### Exercise goal
A single number is the whole answer: the tally of lines in the data below that include the word "hbmPoison".

▶

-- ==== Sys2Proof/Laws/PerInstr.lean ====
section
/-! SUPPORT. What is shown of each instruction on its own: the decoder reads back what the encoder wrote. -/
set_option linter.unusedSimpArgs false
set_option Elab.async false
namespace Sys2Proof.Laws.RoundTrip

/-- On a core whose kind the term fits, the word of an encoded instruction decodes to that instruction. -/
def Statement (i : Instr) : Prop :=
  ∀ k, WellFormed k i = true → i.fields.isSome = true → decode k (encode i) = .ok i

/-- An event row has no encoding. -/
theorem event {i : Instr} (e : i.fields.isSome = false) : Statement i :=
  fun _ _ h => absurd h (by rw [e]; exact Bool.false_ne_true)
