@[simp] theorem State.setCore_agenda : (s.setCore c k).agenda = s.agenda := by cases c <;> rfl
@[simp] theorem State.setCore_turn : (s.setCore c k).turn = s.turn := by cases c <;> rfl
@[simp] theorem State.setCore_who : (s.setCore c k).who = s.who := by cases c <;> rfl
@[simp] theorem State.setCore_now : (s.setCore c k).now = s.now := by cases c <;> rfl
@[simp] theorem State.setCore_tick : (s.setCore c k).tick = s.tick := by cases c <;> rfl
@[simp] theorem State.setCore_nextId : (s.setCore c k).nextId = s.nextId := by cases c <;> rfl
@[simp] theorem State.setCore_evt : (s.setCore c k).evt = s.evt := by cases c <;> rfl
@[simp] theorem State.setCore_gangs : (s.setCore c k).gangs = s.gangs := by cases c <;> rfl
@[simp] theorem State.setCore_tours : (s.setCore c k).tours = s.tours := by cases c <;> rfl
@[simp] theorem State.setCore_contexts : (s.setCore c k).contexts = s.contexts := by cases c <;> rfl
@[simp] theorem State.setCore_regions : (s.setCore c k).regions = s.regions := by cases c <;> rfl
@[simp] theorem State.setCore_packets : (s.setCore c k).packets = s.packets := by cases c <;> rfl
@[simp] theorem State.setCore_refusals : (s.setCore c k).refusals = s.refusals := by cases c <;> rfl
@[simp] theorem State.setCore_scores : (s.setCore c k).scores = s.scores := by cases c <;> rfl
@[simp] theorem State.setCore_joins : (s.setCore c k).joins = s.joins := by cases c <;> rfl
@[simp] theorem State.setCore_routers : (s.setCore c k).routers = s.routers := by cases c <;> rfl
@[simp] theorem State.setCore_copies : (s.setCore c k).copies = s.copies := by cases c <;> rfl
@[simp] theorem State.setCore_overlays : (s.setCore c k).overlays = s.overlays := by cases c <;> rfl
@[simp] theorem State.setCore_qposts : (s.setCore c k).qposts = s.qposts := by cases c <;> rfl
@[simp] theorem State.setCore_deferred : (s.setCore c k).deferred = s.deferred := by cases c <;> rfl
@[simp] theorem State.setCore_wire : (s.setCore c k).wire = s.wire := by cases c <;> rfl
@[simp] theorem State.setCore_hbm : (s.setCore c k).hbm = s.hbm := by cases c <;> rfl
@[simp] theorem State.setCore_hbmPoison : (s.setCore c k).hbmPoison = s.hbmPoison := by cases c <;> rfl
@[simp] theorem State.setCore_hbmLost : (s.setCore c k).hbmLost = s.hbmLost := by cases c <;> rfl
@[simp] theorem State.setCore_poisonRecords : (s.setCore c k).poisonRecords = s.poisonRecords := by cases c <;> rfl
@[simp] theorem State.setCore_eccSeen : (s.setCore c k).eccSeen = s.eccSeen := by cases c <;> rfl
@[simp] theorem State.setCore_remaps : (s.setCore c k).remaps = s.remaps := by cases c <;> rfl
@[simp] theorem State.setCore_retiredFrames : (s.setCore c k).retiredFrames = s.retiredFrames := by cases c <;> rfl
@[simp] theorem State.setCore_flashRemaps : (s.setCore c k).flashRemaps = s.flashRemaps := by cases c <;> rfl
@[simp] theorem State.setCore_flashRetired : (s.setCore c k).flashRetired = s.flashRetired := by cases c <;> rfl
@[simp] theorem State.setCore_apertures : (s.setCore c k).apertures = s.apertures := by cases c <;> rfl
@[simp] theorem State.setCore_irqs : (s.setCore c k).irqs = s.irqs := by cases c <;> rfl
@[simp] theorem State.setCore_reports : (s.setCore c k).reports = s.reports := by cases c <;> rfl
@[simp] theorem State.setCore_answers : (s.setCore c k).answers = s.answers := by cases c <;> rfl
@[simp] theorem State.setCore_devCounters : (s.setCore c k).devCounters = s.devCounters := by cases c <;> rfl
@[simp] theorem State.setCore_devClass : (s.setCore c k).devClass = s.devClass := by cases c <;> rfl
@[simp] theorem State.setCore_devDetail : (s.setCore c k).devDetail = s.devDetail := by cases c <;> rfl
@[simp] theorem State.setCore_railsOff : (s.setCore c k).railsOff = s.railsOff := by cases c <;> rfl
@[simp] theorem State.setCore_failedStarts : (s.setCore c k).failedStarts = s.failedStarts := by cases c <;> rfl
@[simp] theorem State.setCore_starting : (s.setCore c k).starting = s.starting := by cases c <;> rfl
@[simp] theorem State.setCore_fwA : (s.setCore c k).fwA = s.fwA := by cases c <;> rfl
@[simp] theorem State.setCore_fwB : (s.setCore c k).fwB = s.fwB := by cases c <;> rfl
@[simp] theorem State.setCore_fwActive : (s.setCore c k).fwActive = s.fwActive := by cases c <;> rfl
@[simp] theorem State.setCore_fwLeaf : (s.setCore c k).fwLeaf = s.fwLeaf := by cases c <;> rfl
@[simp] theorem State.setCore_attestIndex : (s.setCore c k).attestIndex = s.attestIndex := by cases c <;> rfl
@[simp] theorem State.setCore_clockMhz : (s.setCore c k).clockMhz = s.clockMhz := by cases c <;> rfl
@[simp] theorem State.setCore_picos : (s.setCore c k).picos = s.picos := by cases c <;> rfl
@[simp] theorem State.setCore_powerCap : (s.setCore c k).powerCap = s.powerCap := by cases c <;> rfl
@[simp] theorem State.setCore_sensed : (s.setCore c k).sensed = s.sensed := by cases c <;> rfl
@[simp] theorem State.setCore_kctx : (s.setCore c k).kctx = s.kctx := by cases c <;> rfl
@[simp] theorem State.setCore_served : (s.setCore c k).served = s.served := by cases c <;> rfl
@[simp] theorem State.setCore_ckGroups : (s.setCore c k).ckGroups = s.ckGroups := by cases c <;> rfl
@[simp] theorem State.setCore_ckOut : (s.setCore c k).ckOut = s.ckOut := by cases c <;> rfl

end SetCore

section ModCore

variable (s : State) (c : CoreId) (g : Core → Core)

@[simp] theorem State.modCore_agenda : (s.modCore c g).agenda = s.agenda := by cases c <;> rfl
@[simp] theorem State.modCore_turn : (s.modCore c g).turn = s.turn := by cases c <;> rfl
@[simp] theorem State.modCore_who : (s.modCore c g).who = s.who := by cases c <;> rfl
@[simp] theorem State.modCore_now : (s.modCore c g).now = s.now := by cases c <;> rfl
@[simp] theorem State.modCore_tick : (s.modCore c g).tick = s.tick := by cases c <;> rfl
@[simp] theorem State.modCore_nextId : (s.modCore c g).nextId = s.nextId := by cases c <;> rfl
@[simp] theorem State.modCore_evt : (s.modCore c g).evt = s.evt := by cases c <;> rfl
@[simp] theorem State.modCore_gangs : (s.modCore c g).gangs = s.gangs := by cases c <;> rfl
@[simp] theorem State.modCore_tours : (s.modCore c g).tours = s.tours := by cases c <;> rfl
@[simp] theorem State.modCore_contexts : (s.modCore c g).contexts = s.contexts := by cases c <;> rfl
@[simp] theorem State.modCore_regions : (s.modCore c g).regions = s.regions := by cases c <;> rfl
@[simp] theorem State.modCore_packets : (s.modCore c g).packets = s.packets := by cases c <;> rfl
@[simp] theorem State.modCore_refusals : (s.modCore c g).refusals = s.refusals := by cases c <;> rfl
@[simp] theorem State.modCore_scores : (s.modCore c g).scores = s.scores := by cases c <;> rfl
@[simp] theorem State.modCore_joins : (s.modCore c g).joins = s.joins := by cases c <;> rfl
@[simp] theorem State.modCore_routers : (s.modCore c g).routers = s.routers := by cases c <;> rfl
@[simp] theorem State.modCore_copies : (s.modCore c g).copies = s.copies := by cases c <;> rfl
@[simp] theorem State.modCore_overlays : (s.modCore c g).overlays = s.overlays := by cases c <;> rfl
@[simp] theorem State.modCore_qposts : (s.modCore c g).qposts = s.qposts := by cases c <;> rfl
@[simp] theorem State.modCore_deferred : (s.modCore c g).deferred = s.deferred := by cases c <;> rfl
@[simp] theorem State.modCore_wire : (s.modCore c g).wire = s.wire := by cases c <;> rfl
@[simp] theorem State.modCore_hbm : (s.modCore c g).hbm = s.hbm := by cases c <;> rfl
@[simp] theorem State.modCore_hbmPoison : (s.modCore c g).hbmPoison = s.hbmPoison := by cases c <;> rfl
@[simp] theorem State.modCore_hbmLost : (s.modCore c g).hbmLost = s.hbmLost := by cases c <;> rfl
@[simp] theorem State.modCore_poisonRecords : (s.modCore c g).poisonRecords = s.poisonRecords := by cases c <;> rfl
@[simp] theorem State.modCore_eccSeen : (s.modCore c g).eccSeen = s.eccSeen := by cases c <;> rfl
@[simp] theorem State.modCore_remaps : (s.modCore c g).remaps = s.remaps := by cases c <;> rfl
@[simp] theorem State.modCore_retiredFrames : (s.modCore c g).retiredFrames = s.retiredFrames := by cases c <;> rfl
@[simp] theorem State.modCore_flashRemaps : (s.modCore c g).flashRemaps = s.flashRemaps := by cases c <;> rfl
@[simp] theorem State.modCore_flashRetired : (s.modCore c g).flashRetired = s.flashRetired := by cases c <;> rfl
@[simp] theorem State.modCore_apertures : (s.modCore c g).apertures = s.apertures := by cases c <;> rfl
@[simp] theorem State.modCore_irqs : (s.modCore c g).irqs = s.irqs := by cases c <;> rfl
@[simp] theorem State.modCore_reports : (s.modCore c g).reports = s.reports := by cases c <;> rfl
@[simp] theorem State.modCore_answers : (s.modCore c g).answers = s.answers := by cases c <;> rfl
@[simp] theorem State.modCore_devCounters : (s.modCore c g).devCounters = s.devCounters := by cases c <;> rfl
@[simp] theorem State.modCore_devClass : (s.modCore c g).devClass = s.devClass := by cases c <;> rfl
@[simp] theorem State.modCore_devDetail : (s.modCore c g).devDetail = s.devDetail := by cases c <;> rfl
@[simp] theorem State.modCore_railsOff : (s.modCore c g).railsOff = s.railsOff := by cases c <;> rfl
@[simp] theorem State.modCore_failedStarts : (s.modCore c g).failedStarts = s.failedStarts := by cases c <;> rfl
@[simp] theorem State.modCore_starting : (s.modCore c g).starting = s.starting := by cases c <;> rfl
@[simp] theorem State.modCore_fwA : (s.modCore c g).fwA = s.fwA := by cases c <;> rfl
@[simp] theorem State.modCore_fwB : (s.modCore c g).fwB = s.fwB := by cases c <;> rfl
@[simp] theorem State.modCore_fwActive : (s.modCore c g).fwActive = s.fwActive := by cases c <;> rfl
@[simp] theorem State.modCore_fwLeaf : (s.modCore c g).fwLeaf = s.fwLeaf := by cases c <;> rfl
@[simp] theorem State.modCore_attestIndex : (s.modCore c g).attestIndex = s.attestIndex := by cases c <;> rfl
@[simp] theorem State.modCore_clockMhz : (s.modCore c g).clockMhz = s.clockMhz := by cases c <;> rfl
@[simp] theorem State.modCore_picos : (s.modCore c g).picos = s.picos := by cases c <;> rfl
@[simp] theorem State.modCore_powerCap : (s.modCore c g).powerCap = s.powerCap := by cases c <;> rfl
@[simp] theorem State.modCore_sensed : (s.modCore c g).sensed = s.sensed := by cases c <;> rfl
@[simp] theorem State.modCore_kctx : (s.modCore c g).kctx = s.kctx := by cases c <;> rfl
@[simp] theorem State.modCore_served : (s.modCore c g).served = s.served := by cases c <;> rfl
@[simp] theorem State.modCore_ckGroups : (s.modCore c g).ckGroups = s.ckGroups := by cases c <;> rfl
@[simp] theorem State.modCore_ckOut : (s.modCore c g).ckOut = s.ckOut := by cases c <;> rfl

◀

### Result for this task
2